Logging stats side channels in custom Unity Environment using ML-Agents Academy.Instance.StatsRecorder

How severe does this issue affect your experience of using Ray?

  • High: It blocks me to complete my task.

Heya, I have a custom environment built in Unity. In Unity, I use ML-Agents, which also provides an Academy.Instance.StatsRecorder to track custom data in the environment. This is how I was hoping this would work:

    from mlagents_envs.side_channel.environment_parameters_channel import EnvironmentParametersChannel
    from mlagents_envs.side_channel.stats_side_channel import StatsSideChannel
    
    env_setup_channel = EnvironmentParametersChannel()
    env_setup_channel .set_float_parameter("training", 1)

    # This is what I'm interested in:
    stats_channel = StatsSideChannel()

    tune.register_env(
        "unity3d",
        lambda c: CustomEnv(
            file_name=FILE_NAME,
            no_graphics=True,
            episode_horizon=EPISODE_HORIZON,
            side_channel=[env_setup_channel, stats_channel],
        ),
    )

The env_setup_channel is passing parameters to the Unity environment, which works well when I use RLLibs tune.Tuner to run training:

    results = tune.Tuner(
        "PPO",
        param_space=config.to_dict(),
        run_config=air.RunConfig(
            stop=stop,
            verbose=2,
            checkpoint_config=air.CheckpointConfig(
                checkpoint_frequency=5,
                checkpoint_at_end=True,
            ),
        ),
    ).fit()

However I was expecting for the stats that I’m adding to my Academy.Instance.StatsRecorder in the Unity environment, would show up when I open the training results in tensorboard. (this is the behaviour in Unitys ML-Agents)

Am I missing something? Maybe sven1977 has an idea? Thank you!

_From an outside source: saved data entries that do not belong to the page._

/-- A finished command retires: its record is written and it leaves the table. COMMAND_RETIRE of a committed command
with nothing outstanding takes it out of the command table. With the partition's completion ring in the herd tier, no
fold tile of the partition waiting to be given back and no table edit waiting for a tile, the record at TAIL carries
the opcode, the command's status, TAG, CLIENT and ring. (R298) -/
def Obligations.RetireWritesTheRecord : Prop :=
  ∀ (id : Nat) (c : Cmd) (p : Part) (k : Fin 2) (n : Rgn) (s : State), Awake s → s.fatal = false → s.cmd id = some c → c.id = id →
    c.phase = .committed → c.ring = .part p k → c.part = some p → mayRetire s c = true →
    (∀ a ∈ (s.part p).allocs, a.ext.tier = 3 → a.owner = .alloc ∨ ∃ h, a.owner = .park h) →
    (∀ x ∈ (s.part p).sessions, x.trim = false) →
    ∃ t, exec (.commandRetire id) s = .next t ∧ t.cmd id = none ∧
      ((s.part p).lead = some n → rEnabled s (ringRegs (.rgn n) 2) = true → rLoc s (ringRegs (.rgn n) 2) = 1 →
        readPart t (some p) n.val 2 (rBase s (ringRegs (.rgn n) 2) + 32 * rTail s (ringRegs (.rgn n) 2)) 7 =
          leBytes 1 c.opcode ++ leBytes 1 c.status ++ leBytes 2 c.tag ++ leBytes 2 c.client ++ leBytes 1 k.val)

/-- A passed deadline is counted once, and a parked session whose time has run out expires. DEADLINE_PASS of an
unretired command whose deadline has passed marks it and adds 1, saturating, to MISSED of its home region; a command
already marked is left alone. TTL_EXPIRY of a parked session with no time left and no resume under way removes it and
remembers its handle as expired. (12_serving.md, 08_attention.md) -/
def Obligations.DeadlinesAndTimesToLive : Prop :=
  (∀ (id : Nat) (c : Cmd) (s : State), Awake s → s.cmd id = some c → c.id = id → c.unretired = true → c.deadline ≠ 0 →
    dueAt c ≤ s.now → c.home < 16 →
    (c.missed = false → ∃ t d, exec (.deadlinePass id) s = .next t ∧ t.cmd id = some d ∧ d.missed = true ∧ d.phase = c.phase ∧
      (let a := Reg.SRV_STATUS (Fin.ofNat 16 c.home)
       t.fld a Reg.SRV_STATUS_MISSED = min (s.fld a Reg.SRV_STATUS_MISSED + 1) (2 ^ Reg.SRV_STATUS_MISSED.w - 1))) ∧
    (c.missed = true → exec (.deadlinePass id) s = .next s)) ∧
  (∀ (p : Part) (h : BitVec 32) (x : Session) (s : State), Awake s →
    (s.part p).sessions.find? (fun y => y.handle == h) = some x → x.st = .parked → x.ttlFrom.isSome = true →
    ttlLeft s x = 0 →
    ∃ t, exec (.ttlExpiry p h) s = .next t ∧ h ∈ (t.part p).expired ∧ (∀ y ∈ (t.part p).sessions, y.handle ≠ h) ∧
      t.cmds = s.cmds)

/-- Relocating a page block changes the session's table by one edit. PAGE_BLOCK_RELOCATION of an immutable page of an
open session, to free tiles, with a free table tile: the page's block is the new one, the table stands in the new tile
with its generation one higher, and every other page is as before. (08_attention.md) -/
def Obligations.RelocationMovesOneBlock : Prop :=
  ∀ (p : Part) (h : BitVec 32) (grp page dst table old : Nat) (x : Session) (u : PageTable) (s : State), Awake s →
    (s.part p).sessions.find? (fun y => y.handle == h) = some x → x.tables[grp]? = some u → u.pages[page]? = some old →
    16 * page + 16 ≤ x.len → x.st = .opened → isFree s ⟨u.rgn, 1, dst, u.pb⟩ = true →
    isFree s ⟨u.rgn, 1, table, tableTiles u.pages.length⟩ = true →
    overlap ⟨u.rgn, 1, dst, u.pb⟩ ⟨u.rgn, 1, table, tableTiles u.pages.length⟩ = false →
    ∃ t y, exec (.pageBlockRelocation p h grp page dst table) s = .next t ∧
      (t.part p).sessions.find? (fun y => y.handle == h) = some y ∧ y.len = x.len ∧ y.edits = x.edits + 1 ∧
      y.tables[grp]? = some { u with gen := u.gen + 1, edit := x.edits + 1, pages := u.pages.set page dst, tableTile := table } ∧ t.cmds = s.cmds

I just found out how to do it:

  1. Create a custom callback:
from ray.rllib.algorithms.callbacks import DefaultCallbacks

class CustomMetricsCallback(DefaultCallbacks):
    def on_episode_end(self, worker, base_env, policies, episode, **kwargs):
        unity_env = base_env.get_sub_environments()[0]
        stats_side_channel = unity_env.stats_channel.stats

        for key, metric in stats_side_channel.items():
            episode.custom_metrics[key] = sum([value[0] for value in metric]) / len(
                metric
            )
  1. Then add it to the config:
config = (
    PPOConfig()
    ...
    .callbacks(CustomMetricsCallback)
)